My final example from Cornwell's book may seem trivial, but I think it is indicative. In TGD I needed, in passing, to explain the phenomenon known as genetic linkage. Having done so, I wanted to point out that, in this particular case, the technical term and the colloquial term happen to be identical. The way I chose to put this was by jesting allusion to the proverbial medical doctor's fondness for technical jargon: "You are suffering from what we doctors call a bellyache." So I borrowed this jocular idiom and said "We doctors call that kind of linkage linkage'. My 'we doctors' construction was an obviously facetious way of saying "The technical name for this phenomenon is 'linkage." Now see what Cornwell does with it:

You refer to believers as "faith sufferers", and you refer to you and your associates as "we doctors".

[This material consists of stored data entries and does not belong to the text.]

theorem State.strSettings_touch {MM : Nat} {so : State} {s : Sys2Proof.Machine.State} {num : ℕ} {i : ℕ}
    (hmm : Machine.sub 0x84000000000000000000000000000010000000000000000100000000000200200 MM = true) (hag : Agree MM so s) :
    Agree MM so (@State.strSettings s num i) := by
  unfold State.strSettings
  extract_lets +onlyGivenNames -merge -useContext -underBinder x2241
  try clear_value x2241
  extract_lets +onlyGivenNames -merge -useContext -underBinder x2242
  try clear_value x2242
  refine Agree.ite ?_ ?_
  · exact hag
  · extract_lets +onlyGivenNames -merge -useContext -underBinder x2243
    have h2244 : Agree MM so x2243 := by
      subst x2243
      split
      · extract_lets +onlyGivenNames -merge -useContext -underBinder x2245
        have h2246 : Agree MM so x2245 := by
          subst x2245
          refine State.cutRun_touch (sub_trans (by decide) hmm) ?_
          exact hag
        try clear_value x2245
        refine Agree.ite ?_ ?_
        · exact h2246
        · refine State.irq_touch (sub_trans (by decide) hmm) ?_
          refine Agree.fsetB ?_ (sub_bit hmm (by decide)) _ _
          exact h2246
      · exact hag
    try clear_value x2243
    extract_lets +onlyGivenNames -merge -useContext -underBinder x2247
    try clear_value x2247
    extract_lets +onlyGivenNames -merge -useContext -underBinder x2248
    try clear_value x2248
    extract_lets +onlyGivenNames -merge -useContext -underBinder x2249
    have h2250 : Agree MM so x2249 := by
      subst x2249
      split
      · refine Agree.ite ?_ ?_
        · refine State.cutRun_touch (sub_trans (by decide) hmm) ?_
          exact h2244
        · exact h2244
      · exact h2244
    try clear_value x2249
    extract_lets +onlyGivenNames -merge -useContext -underBinder x2251
    try clear_value x2251
    extract_lets +onlyGivenNames -merge -useContext -underBinder x2252
    try clear_value x2252
    extract_lets +onlyGivenNames -merge -useContext -underBinder x2253
    try clear_value x2253
    extract_lets +onlyGivenNames -merge -useContext -underBinder x2254
    have h2255 : Agree MM so x2254 := by
      subst x2254
      refine State.bindMembers_touch (sub_trans (by decide) hmm) ?_
      exact h2250
    try clear_value x2254
    extract_lets +onlyGivenNames -merge -useContext -underBinder x2256
    try clear_value x2256
    extract_lets +onlyGivenNames -merge -useContext -underBinder x2257
    try clear_value x2257
    extract_lets +onlyGivenNames -merge -useContext -underBinder x2258
    have h2259 : Agree MM so x2258 := by
      subst x2258
      refine State.setStr_touch (sub_trans (by decide) hmm) ?_
      exact h2255
    try clear_value x2258
    refine Agree.fsetB ?_ (sub_bit hmm (by decide)) _ _
    refine Agree.fsetB ?_ (sub_bit hmm (by decide)) _ _
    exact h2259

theorem State.strBegin_touch {MM : Nat} {so : State} {s : Sys2Proof.Machine.State} {num : ℕ}
    (hmm : Machine.sub 0x384000000000000000000000000000010000000000000000100000000000200200 MM = true) (hag : Agree MM so s) :
    Agree MM so (@State.strBegin s num) := by
  unfold State.strBegin
  extract_lets +onlyGivenNames -merge -useContext -underBinder x2260
  have h2261 : Agree MM so x2260 := by
    subst x2260
    refine Agree.forEach ?_ (fun y2262 t2263 h2264 => ?_) _
    · exact hag
    · refine Agree.ite ?_ ?_
      · refine State.strSettings_touch (sub_trans (by decide) hmm) ?_
        exact h2264
      · exact h2264
  try clear_value x2260
  extract_lets +onlyGivenNames -merge -useContext -underBinder x2265
  have h2266 : Agree MM so x2265 := by
    subst x2265
    refine Agree.forEach ?_ (fun y2267 t2268 h2269 => ?_) _
    · exact h2261
    · refine State.bindMembers_touch (sub_trans (by decide) hmm) ?_
      exact h2269
  try clear_value x2265
  extract_lets +onlyGivenNames -merge -useContext -underBinder x2270
  try clear_value x2270
  extract_lets +onlyGivenNames -merge -useContext -underBinder x2271
  have h2272 : Agree MM so x2271 := by
    subst x2271
    refine Agree.set_chains ?_ (sub_bit hmm (by decide)) _
    exact h2266
  try clear_value x2271
  refine Agree.forEach ?_ (fun y2273 t2274 h2275 => ?_) _
  · exact h2272
  · refine Agree.set64 ?_ (sub_bit hmm (by decide)) (sub_bit hmm (by decide)) _ _
    exact h2275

Tell me, is that or is that not a clear case of out-and-out dishonesty? At very least, it certainly looks suspiciously like petty malice: trawling my pages to find something unpleasant to say. Surely Cornwell could not possibly have been unfamiliar with the doctor idiom that I was parodying. Even if he was, since the topic under discussion was genetic linkage and nothing to do with religion, the implication of his censorious remark is preposterously inapproriate. This is only a small example, but a man who can do that . . . can you trust anything he says? And now, if you look back at the other examples I gave, doesn't it make you less inclined to excuse them too as honest mistakes?